Submitted by Hungry_Definition t3_z7w2a3 in askscience
How do scientists know when to stop sequencing DNA when they are seeking to sequence an entire novel genome? How do they know they have the whole sequence?
Submitted by Hungry_Definition t3_z7w2a3 in askscience
How do scientists know when to stop sequencing DNA when they are seeking to sequence an entire novel genome? How do they know they have the whole sequence?
doc_nano t1_iy91y85 wrote
There are many ways one could do sequencing, but most modern sequencing involves chopping a genome into much smaller chunks at random, sequencing all those chunks, and using lots of computer power to see how all those chunks fit together originally ("shotgun" method). Since the chunks start and stop in (basically) random places, you will often find two different chunks that have the same sequence that came from different copies of the genome, and you can use that overlap to figure out how the whole thing fits together. This works really well for the most information-dense parts of the genome, and you can get a good sense of how complete it is by how frequently the same sequences pop up again and again (something called "depth" in the sequencing field). If most sequences pop up 10 or 20 times and you aren't getting any new sequences, there's a good chance you've sampled all the genome that you're going to see.

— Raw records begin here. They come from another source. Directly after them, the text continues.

-- ==== Sys2Proof/Tests/Witnesses.lean ====
section
/-! SUPPORT. For each statement with hypotheses, concrete states and operands that meet them all together, with one
witness a clause at a boundary of its range. -/

namespace Sys2Proof.Tests

open Sys2Proof.Machine

/-- A block with its window at 0x40 and one Host line. -/
def oneLine (l : HostLine) (s : State) : State :=
  { s with params := { Params.default with base := 0x40 }, program := [.host l] }

/-- A block in a delay of one millisecond from reading 0, and in a debounce wait of key 1, right after their issue. -/
def delaying : State := after State.reset (exec .delayMs (withArgs 1#32 0#32 0#32 (running 0#32 0#32 2#32)))
def debouncing : State := after State.reset (exec .keyRead (withArgs 1#32 0#32 0#32 (running 0#32 0#32 2#32)))

theorem delaying_inv : Inv delaying :=
  { params := by decide
    configured := fun _ => by decide
    unconfigured := fun hc => by cases hc
    pending := by show waiting delaying = true; decide
    latches := by decide }

theorem debouncing_inv : Inv debouncing :=
  { params := by decide
    configured := fun _ => by decide
    unconfigured := fun hc => by cases hc
    pending := by
      show waiting debouncing = true ∧ debouncing.dUnit = .ms
        ∧ debouncing.dTarget = debouncing.dStart + Config.debounceMs
        ∧ validKey debouncing.params debouncing.dbKey = true ∧ latchOf debouncing debouncing.dbKey.toNat = false
      decide
    latches := by decide }

/-- The block right after INIT 1_000_000, 1, 0 from reset, the pins at given levels. -/
def configured (pins : Word) : State := withArgs 1000000#32 1#32 0#32 (running 0#32 0#32 pins)

theorem configured_just (pins : Word)
    (h1 : initError (withArgs 1000000#32 1#32 0#32 (fresh pins)) = none)
    (h2 : complete 0#32 0#32 (configureClock (withArgs 1000000#32 1#32 0#32 (fresh pins))) = configured pins) :
    JustConfigured (configured pins) := by
  refine ⟨withArgs 1000000#32 1#32 0#32 (fresh pins), ?_, ?_, rfl⟩
  · exact
      { params := (fresh_inv pins).params
        configured := fun hc => by cases hc
        unconfigured := fun _ => ⟨rfl, rfl, rfl, rfl, rfl, rfl, rfl⟩
        pending := trivial
        latches := (fresh_inv pins).latches }
  · simp only [exec, execInit, h1, h2]

theorem justConfigured : JustConfigured (configured 2#32) := configured_just _ (by decide) (by decide)

/-! ## The bus -/

theorem witness_BadWords_illegal :
    (0x00000200#32 : Word).toNat % 256 = 0 ∧ 9 < (0x8000000A#32 : Word).toNat % 256 := by decide
theorem witness_BadWords_reserved :
    ((1 ≤ (0x00000201#32 : Word).toNat % 256 ∧ (0x00000201#32 : Word).toNat % 256 ≤ 9)
        ∧ (0x00000201#32 : Word).toNat / 512 ≠ 0)
      ∧ ((0x00000108#32 : Word).toNat / 256 % 2 = 1 ∧ (0x00000108#32 : Word).toNat % 256 = 8)
      ∧ ((0x00000209#32 : Word).toNat % 256 = 9 ∧ (0x00000209#32 : Word).toNat / 512 ≠ 0) := by decide

theorem witness_StepRunsTheDecodedCommand :
    let s := oneLine (.access (.write 0x40 .word 7#32)) (fresh 0#32)
    s.params.wf = true ∧ s.phase = .idle ∧ s.program = [.host (.access (.write (s.params.base + 0x00) .word 7#32))]
      ∧ decodeWord 7#32 = .ok .encode :=
  ⟨by decide, rfl, by decide, rfl⟩
theorem witness_StepRunsTheDecodedCommand_error :
    let s := oneLine (.access (.write 0x40 .word 0#32)) (fresh 0#32)
    s.params.wf = true ∧ s.phase = .idle ∧ s.program = [.host (.access (.write (s.params.base + 0x00) .word 0#32))]
      ∧ decodeWord 0#32 = .error .illegalOp :=
  ⟨by decide, rfl, by decide, rfl⟩

theorem witness_CommandWriteIsHeldWhileBusy :
    let s := oneLine (.access (.write 0x40 .word 2#32)) delaying
    s.params.wf = true ∧ s.phase ≠ .idle ∧ s.program = [.host (.access (.write (s.params.base + 0x00) .word 2#32))] :=
  ⟨by decide, by decide, by decide⟩

/-- One state a clause: nothing after the held write, a Host line, a COUNT line of one and of two events, a PIN line
of the highest key, RESET. -/
theorem witness_CommandWriteIsHeldWhileBusy_clauses :
    let w := writeLine Params.default .cmd 2#32
    w = .host (.access (.write (debouncing.params.base + 0x00) .word 2#32)) ∧ debouncing.params.wf = true
      ∧ debouncing.phase ≠ .idle
      ∧ [[], [.host .poll], [.count 0], [.count 1], [.pin 2 true], [.reset]].map
          (fun rest => (nextTurn { debouncing with program := w :: rest }).1)
        = [.count, .count, .count, .count, .pin 2 true, .reset]
      ∧ 2 ≤ debouncing.params.numKeys := by decide

theorem witness_CountLineRunsInARow :
    ({ running 1#32 0#32 0#32 with program := [.count 2, .reset] } : State).program = .count 2 :: [.reset] := rfl

theorem witness_PseudoInstructionsIssueTheirCommand :
    (running 1#32 0#32 0#32).params.wf = true ∧ (running 1#32 0#32 0#32).phase = .idle
      ∧ (running 1#32 0#32 0#32).program = [] := by decide

theorem witness_OnlyCountOrResetEndsTheHold :
    ∃ s t, step s = .next t ∧ s.phase ≠ .idle ∧ t.phase = .idle :=
  ⟨delaying, _, rfl, by decide, by decide⟩
theorem witness_OnlyCountOrResetEndsTheHold_reset :
    ∃ s t, step s = .next t ∧ s.phase ≠ .idle ∧ t.phase = .idle ∧ (nextTurn s).1 = .reset :=
  ⟨{ delaying with program := [.reset] }, _, rfl, by decide, by decide, rfl⟩

theorem witness_StepsKeepTheWaitInProgress :
    ∃ s t, step s = .next t ∧ s.phase ≠ .idle ∧ t.phase ≠ .idle :=
  ⟨debouncing, _, rfl, by decide, by decide⟩

theorem witness_BusReadReturnsTheRegister :
    let s := oneLine (.access (.read 0x7C .word)) debouncing
    s.params.wf = true ∧ s.program = [.host (.access (.read (s.params.base + regOffset .param) .word))] :=
  ⟨by decide, by decide⟩

theorem witness_PollReadsStatusUntilNotBusy : (oneLine .poll delaying).program = [.host .poll] := by decide

theorem witness_KeyViewsHaveOneBitPerKey :
    (fresh 0#32).params.wf = true ∧ (2 : Nat) ≤ (fresh 0#32).params.numKeys ∧ ¬(3 : Nat) ≤ (fresh 0#32).params.numKeys := by
  decide

theorem witness_ParamHoldsTheParameters :
    (fresh 0#32).params.wf = true ∧ (fresh 0#32).params = Params.default := by decide

theorem witness_BusWriteOfTheOtherRegisters :
    let s := oneLine (.access (.write 0x44 .word 5#32)) debouncing
    s.params.wf = true ∧ Reg.arg0 ≠ .cmd
      ∧ s.program = [.host (.access (.write (s.params.base + regOffset .arg0) .word 5#32))] :=
  ⟨by decide, by decide, by decide⟩
theorem witness_BusWriteOfTheOtherRegisters_readOnly :
    let s := oneLine (.access (.write 0x58 .word 5#32)) debouncing
    s.params.wf = true ∧ Reg.status ≠ .cmd
      ∧ s.program = [.host (.access (.write (s.params.base + regOffset .status) .word 5#32))] :=
  ⟨by decide, by decide, by decide⟩

/-- The window's first and last byte, of a wrong width and misaligned; the bytes on its two sides. -/
theorem witness_IllegalAccessesAreRefused :
    step (oneLine (.access (.write 0x40 .byte 1#32)) (fresh 0#32)) = .refused .busError
      ∧ step (oneLine (.access (.read 0x7F .word)) (fresh 0#32)) = .refused .busError
      ∧ step (oneLine (.access (.read 0x3F .byte)) (fresh 0#32)) = .refused .outsideWindow
      ∧ step (oneLine (.access (.write 0x80 .word 1#32)) (fresh 0#32)) = .refused .outsideWindow :=
  ⟨rfl, rfl, rfl, rfl⟩

/-! ## Pins and RESET -/

theorem witness_PinEventChangesOnePinOnly :
    let s := { fresh 0#32 with program := [.pin 2 true] }
    s.params.wf = true ∧ s.program = [.pin 2 true] ∧ 1 ≤ 2 ∧ 2 ≤ s.params.numKeys := by decide

theorem witness_OnlyPinEventsChangePins : ∃ s t, step s = .next t ∧ t.pinLevel ≠ s.pinLevel :=
  ⟨{ fresh 0#32 with program := [.pin 1 true] }, _, rfl, by decide⟩

theorem witness_ResetWritesEveryElement : ({ debouncing with program := [.reset] } : State).program = [.reset] := rfl
theorem witness_ResetWritesEveryElement_held :
    let w := { debouncing with program := [writeLine Params.default .cmd 2#32, .reset, .count 0] }
    w.params.wf = true ∧ w.phase ≠ .idle
      ∧ w.program = .host (.access (.write w.params.base .word 2#32)) :: .reset :: [.count 0] := by decide

/-! ## The clock -/

/-- TV-INIT-15: the largest accepted period; and RELOAD exactly at COUNTER_MAX cannot occur, TV-INIT-1 is the least. -/
theorem witness_InitConfiguresTheClock :
    let s := withArgs 48000000#32 255#32 0xFFFFFFFF#32 (fresh 0#32)
    s.params.wf = true ∧ s.cfg = false ∧ s.arg0.toNat ≠ 0 ∧ s.arg0.toNat % 1000000 = 0 ∧ 1 ≤ s.arg1.toNat
      ∧ s.arg1.toNat ≤ 255 ∧ counterMax s.params % s.arg1.toNat = 0
      ∧ s.arg1.toNat * (s.arg0.toNat / 1000) - 1 ≤ counterMax s.params ∧ s.phase = .idle := by decide
theorem witness_InitConfiguresTheClock_least :
    let s := withArgs 1000000#32 1#32 0#32 (fresh 0#32)
    s.params.wf = true ∧ s.cfg = false ∧ s.arg0.toNat ≠ 0 ∧ s.arg0.toNat % 1000000 = 0 ∧ 1 ≤ s.arg1.toNat
      ∧ s.arg1.toNat ≤ 255 ∧ counterMax s.params % s.arg1.toNat = 0
      ∧ s.arg1.toNat * (s.arg0.toNat / 1000) - 1 ≤ counterMax s.params ∧ s.phase = .idle := by decide

/-- One state a clause: CFG = 1; B = 0 and B = 999_999; P = 0 and P = 256; P = 2; B = 70 MHz with P = 255. -/
theorem witness_InitFailsByTheFirstCheckThatApplies :
    (running 0#32 0#32 0#32).cfg = true
      ∧ (fresh 0#32).cfg = false
      ∧ ((0#32 : Word).toNat = 0 ∧ (999999#32 : Word).toNat % 1000000 ≠ 0)
      ∧ ((1000000#32 : Word).toNat ≠ 0 ∧ (1000000#32 : Word).toNat % 1000000 = 0 ∧ 255 < (256#32 : Word).toNat)
      ∧ ((2 ^ 24 - 1) % (2#32 : Word).toNat ≠ 0 ∧ (2 ^ 24 - 1) % (255#32 : Word).toNat = 0)
      ∧ 2 ^ 24 - 1 < (255#32 : Word).toNat * ((70000000#32 : Word).toNat / 1000) - 1
      ∧ (70000000#32 : Word).toNat % 1000000 = 0 := by decide

theorem witness_NowMsReadsThePairInOneStep :
    (running 2#32 500#32 0#32).cfg = true ∧ (running 2#32 500#32 0#32).msPerUnit ≠ 0#32
      ∧ (running 2#32 500#32 0#32).tickPeriod = 1#8 ∧ Inv (running 2#32 500#32 0#32) ∧ (fresh 0#32).cfg = false :=
  ⟨by decide, by decide, by decide, running_inv _ _ _ (by decide), by decide⟩

theorem witness_NowUsReadsThePairInOneStep :
    (running 2#32 500#32 0#32).cfg = true ∧ (running 2#32 500#32 0#32).usPerUnit ≠ 0#32 ∧ (fresh 0#32).cfg = false :=
  ⟨by decide, by decide, by decide⟩

theorem witness_SampleReadsThePairInOneStep :
    Inv (running 2#32 999#32 0#32) ∧ (running 2#32 999#32 0#32).cfg = true ∧ (fresh 0#32).cfg = false :=
  ⟨running_inv _ _ _ (by decide), rfl, rfl⟩

theorem witness_SampleGivesTheSameReadings : Inv (running 2#32 500#32 0#32) ∧ (running 2#32 500#32 0#32).cfg = true :=
  ⟨running_inv _ _ _ (by decide), rfl⟩

theorem witness_NotConfiguredExactlyForClockCommands :
    (∃ t, exec .keyRead (withArgs 2#32 0#32 0#32 (fresh 0#32)) = .next t ∧ t.err = .notConfigured)
      ∧ (∃ t, exec .keyRead (withArgs 3#32 0#32 0#32 (fresh 0#32)) = .next t ∧ t.err = .ok) :=
  ⟨⟨_, rfl, by decide⟩, ⟨_, rfl, by decide⟩⟩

A hiccup is that large parts of the human genome and the genomes of many multicellular eukaryotic organisms contain very large, repetitive sequences of DNA. In this situation, you can't break the DNA into smaller chunks and expect to piece it back together, since different fragments of the repetitive sequence will look the same and you can't see how long that stretch really is. This is where you need to use other approaches such as long-read sequencing. However, the same logic applies: when you've sampled most of the genome many times over without uncovering anything new, the statistical probability that you're missing something is quite low.